The running and maintenance of a military installation requires more than just military personnel.  At both Fort Snelling and Guantánamo, the relationship between the military and the laborers took on a racial dynamic as the military aimed to meet its labor needs.

In the early nineteenth century, the U.S. Army compensated officers for keeping servants in order to discourage officers from using soldiers to perform domestic work. The rate was commensurate with the monthly wage of a private, with additional allowances provided for food and clothing.  In the first two decades of Fort Snelling some officers employed the spouses of soldiers.  Others employed Selkirk refugees (members of a failed colony in Canada) who had settled just north of Fort Snelling, and still others utilized slave labor.  The Missouri Compromise, an act of Congress passed in 1820, prohibited slavery in the former Louisiana Territory north of the parallel 36°30′ N.  This area included the site of Fort Snelling.  Why exactly the Army allowed slavery to exist in this territory is unknown.  However, the record reflects that not only were officers utilizing slave labor but were also compensated for it.  Through the allocation of funds for the keeping of servants, the U.S. Army financed the institution of slavery at Fort Snelling.

In order to receive compensation for keeping a servant, an officer was required to report the servant on his pay voucher.  The pay vouchers from Fort Snelling for the period from 1820 to 1858 reflect different methods of reporting an enslaved person. Some describe the servant as “slave.”  Others only describe the complexion of the servant as “black”, “mulatto”, or “negro,” although their enslaved status is known through other sources. The last known instance of an enslaved person appearing in an Army pay voucher from Minnesota was in August 1858, several months after Minnesota became the 32nd state.
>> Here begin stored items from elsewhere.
/-! ### The first fault -/

/-- Number `n` of the tokens left, which are numbered from `k`, is the first at fault: each token is
looked at completely before the next (R182). -/
theorem parseTokens_of_fault {w k n : Nat} {ts : List (List Byte)} {p : Parse} {t : List Byte}
    {e : Kind} (hkey : p.key = none ↔ k % 2 = 0) (ht : ts[n]? = some t)
    (hfault : tokenFault w (k + n) t = some e)
    (hbefore : ∀ j u, j < n → ts[j]? = some u → tokenFault w (k + j) u = none) :
    parseTokens w ts p = .error e := by
  induction n generalizing ts p k with
  | zero =>
    cases ts with
    | nil => cases ht
    | cons x rest =>
      cases ht
      rw [parseTokens, (tokenFault_eq_some_iff hkey).mp hfault]
  | succ n ih =>
    cases ts with
    | nil => cases ht
    | cons x rest =>
      obtain ⟨p', hp', hkey'⟩ :=
        exists_parseToken_of_noFault hkey (hbefore 0 x (Nat.succ_pos n) rfl)
      rw [parseTokens, hp']
      refine ih hkey' ht (by rwa [Nat.succ_add_eq_add_succ]) fun j u hj hu => ?_
      rw [Nat.succ_add_eq_add_succ]
      exact hbefore (j + 1) u (Nat.succ_lt_succ hj) hu

/-! ### The pairs -/

/-- No token of the list is at fault by itself (R180). -/
def Faultless (w : Nat) (ts : List (List Byte)) : Prop :=
  ∀ k t, ts[k]? = some t → tokenFault w k t = none

/-- The byte value and the frequency of each two tokens (R180). -/
def tokenPairs : List (List Byte) → List (Byte × Nat)
  | [] => []
  | [_] => []
  | x :: f :: ts => (byteOf (decVal x), decVal f) :: tokenPairs ts

theorem tokenPairs_getElem?_eq_some_iff {ts : List (List Byte)} {j : Nat} {vf : Byte × Nat} :
    (tokenPairs ts)[j]? = some vf ↔
      ∃ x f, ts[2 * j]? = some x ∧ ts[2 * j + 1]? = some f
        ∧ (byteOf (decVal x), decVal f) = vf := by
  induction ts using tokenPairs.induct generalizing j with
  | case1 => simp [tokenPairs]
  | case2 x => simp [tokenPairs]
  | case3 x f ts ih =>
    cases j with
    | zero => simp [tokenPairs]
    | succ j => exact ih

section

variable {w : Nat} {x f : List Byte} {ts : List (List Byte)}

theorem byteToken_noFault_iff {k : Nat} (hk : k % 2 = 0) {t : List Byte} :
    tokenFault w k t = none ↔ isNumeric t = true ∧ decVal t ≤ 255 := by
  rw [tokenFault, if_pos hk]
  by_cases hnum : isNumeric t = true <;> simp [hnum]

theorem countToken_noFault_iff {k : Nat} (hk : k % 2 = 1) {t : List Byte} :
    tokenFault w k t = none ↔ isNumeric t = true ∧ decVal t < 2 ^ w := by
  have hodd : ¬ k % 2 = 0 := by omega
  rw [tokenFault, if_neg hodd]
  by_cases hnum : isNumeric t = true <;> simp [hnum]

/-- A byte value of a list without fault is one of the 256 (R180). -/
theorem Faultless.toNat_byteOf (h : Faultless w ts) {j : Nat} (hx : ts[2 * j]? = some x) :
    (byteOf (decVal x)).toNat = decVal x :=
  Nat.mod_eq_of_lt (Nat.lt_succ_of_le
    ((byteToken_noFault_iff (Nat.mul_mod_right 2 j)).mp (h (2 * j) x hx)).2)

/-- What is left behind a pair. -/
theorem Faultless.drop_pair (h : Faultless w (x :: f :: ts)) : Faultless w ts := by
  intro k t ht
  have hk := h (k + 2) t ht
  rwa [tokenFault, Nat.add_mod_right] at hk

/-- A pair without fault writes its entry (R180). -/
theorem Faultless.parseTokens_pair (h : Faultless w (x :: f :: ts)) (T : Table Nat) (n : Nat) :
    parseTokens w (x :: f :: ts) ⟨T, n, none⟩
      = parseTokens w ts ⟨T.set (byteOf (decVal x)) (decVal f), n + 1, none⟩ := by
  obtain ⟨hxnum, hxle⟩ := (byteToken_noFault_iff rfl).mp (h 0 x rfl)
  obtain ⟨hfnum, hflt⟩ := (countToken_noFault_iff rfl).mp (h 1 f rfl)
  simp only [parseTokens, parseToken, hxnum, hfnum, not_true_eq_false, if_false,
    if_neg (Nat.not_lt.mpr hxle), if_neg (Nat.not_le.mpr hflt)]

/-- `ParseHeader` on a list without fault: every pair is written, and the odd count is looked at
last (R180, R182). -/
theorem Faultless.parseTokens_eq (h : Faultless w ts) (T : Table Nat) (n : Nat) :
    parseTokens w ts ⟨T, n, none⟩
      = if ts.length % 2 = 0 then .ok ((tokenPairs ts).foldl writePair T, n + ts.length / 2)
        else .error .malformedHeader := by
  induction ts using tokenPairs.induct generalizing T n with
  | case1 => rfl
  | case2 x =>
    obtain ⟨p, hp, hkey⟩ := exists_parseToken_of_noFault
      (p := ⟨T, n, none⟩) (iff_of_true rfl rfl) (h 0 x rfl)
    rw [parseTokens, hp]
    exact if_neg fun hnone => nomatch hkey.mp hnone
  | case3 x f ts ih =>
    have hlen : (x :: f :: ts).length = ts.length + 2 := rfl
    have hpairs : n + 1 + ts.length / 2 = n + (ts.length / 2 + 1) := by omega
    rw [h.parseTokens_pair, ih h.drop_pair, hlen, Nat.add_mod_right,
      Nat.add_div_right _ Nat.two_pos, hpairs]
    rfl
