-- ==== Sys2Proof/Machine/Step.lean ====
section
/-! DEFINITION. One step of the block (spec/42_init_and_transfer.md R150; notes/assumptions/9.md): a BUSY block performs the head
of `seq`, or completes its request when `seq` is empty; an IDLE block accepts the next request of its port. -/

namespace Sys2Proof.Machine

/-- One step.  IDLE with nothing at the port waits for the host (R241), and HALTED is final (R25): neither changes.  FAULTED
has "no further step" (R25) and answers its fault (notes/assumptions/10.md). -/
def step (s : State) : Host.Outcome State Fault Refusal :=
  match s.run with
  | .faulted f => .fault f
  | .halted _ => .next s
  | .busy =>
    match s.seq with
    | [] => .next (complete s)
    | m :: _ => exec m.toInstr s
  | .idle =>
    match fetch s with
    | .nothing => .next s
    | .request i rest => exec i { s with port := rest }
    | .malformed e => rejectRequest e s

/-- The state with one opcode-table word where `step` fetches its next instruction (notes/assumptions/15.md): the host has
issued the request, or the sequencer has reached the micro-operation.  A word that spells neither stands on
the port. -/
def State.withFetchWord (s : State) (nbits w : Nat) : State :=
  match decodeTableWord nbits w with
  | some i => s.place i
  | none => { s with run := .idle, seq := [], port := w % 2 ^ nbits :: zeroOperands ++ s.port }

end Sys2Proof.Machine
end

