/-- R68, R229: blocks share nothing and no order between them matters: a step of one leaves every other as it was and
draws from that block's own source, and two steps of different blocks that one order allows, the other order allows too,
to the same system. The System and the sources are the model's form of several blocks, notes/assumptions/18.md and
25.md. -/
def Obligations.BlocksAreIndependent : Prop :=
  ∀ (sys a : System) (j k : Nat), j ≠ k → sys.stepBlock j = .next a →
    a.blocks[k]? = sys.blocks[k]? ∧ (∃ t, a.blocks[j]? = some t ∧ t.source = j) ∧
    ∀ ab : System, (∀ s ∈ sys.blocks, s.Inv) → a.stepBlock k = .next ab →
      ∃ b, sys.stepBlock k = .next b ∧ b.stepBlock j = .next ab

/-- R250: a step that leaves two blocks with a physical line in common has no run. That the refusal comes at the step
that binds, and that block k draws from source k, is the model's choice, notes/assumptions/18.md and 25.md. -/
def Obligations.SharedLinesAreRefused : Prop :=
  ∀ (sys : System) (j k : Nat) (s t u : State) (p q : Pins) (h : Handle), j ≠ k →
    sys.blocks[k]? = some s → step { s with source := k } = .next t → t.bound = some p →
    sys.blocks[j]? = some u → u.bound = some q → h ∈ p.toList → h ∈ q.toList →
    sys.stepBlock k = .refused .sharedLine
end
As the naval base at Guantánamo expanded, the labor needs increased proportionally.  Without a local source of American labor, the Navy turned to the local Cuban population.  Many Cuban men and women served in domestic roles in the homes of military personnel, and others worked for military and private contractors.  Following the Cuban Revolution, Cubans who already held positions on the base were permitted to keep their jobs, but no more were hired.  The Navy determined that replacing the Cuban labor pool with U.S. civilians would be unfeasible, due to the fact that the average salary for Americans was three times that of the local average at Guantánamo.  Instead the U.S. Navy hired Jamaican and later Filipino contract workers.  Third-country nationals continue to be the primary source of non-military labor at Guantánamo.  As with the detainees imprisoned at Guantánamo, the base workers fall into Guantánamo’s legal black hole.  Base workers are protected neither by the labor laws of their home countries nor by those of the United States.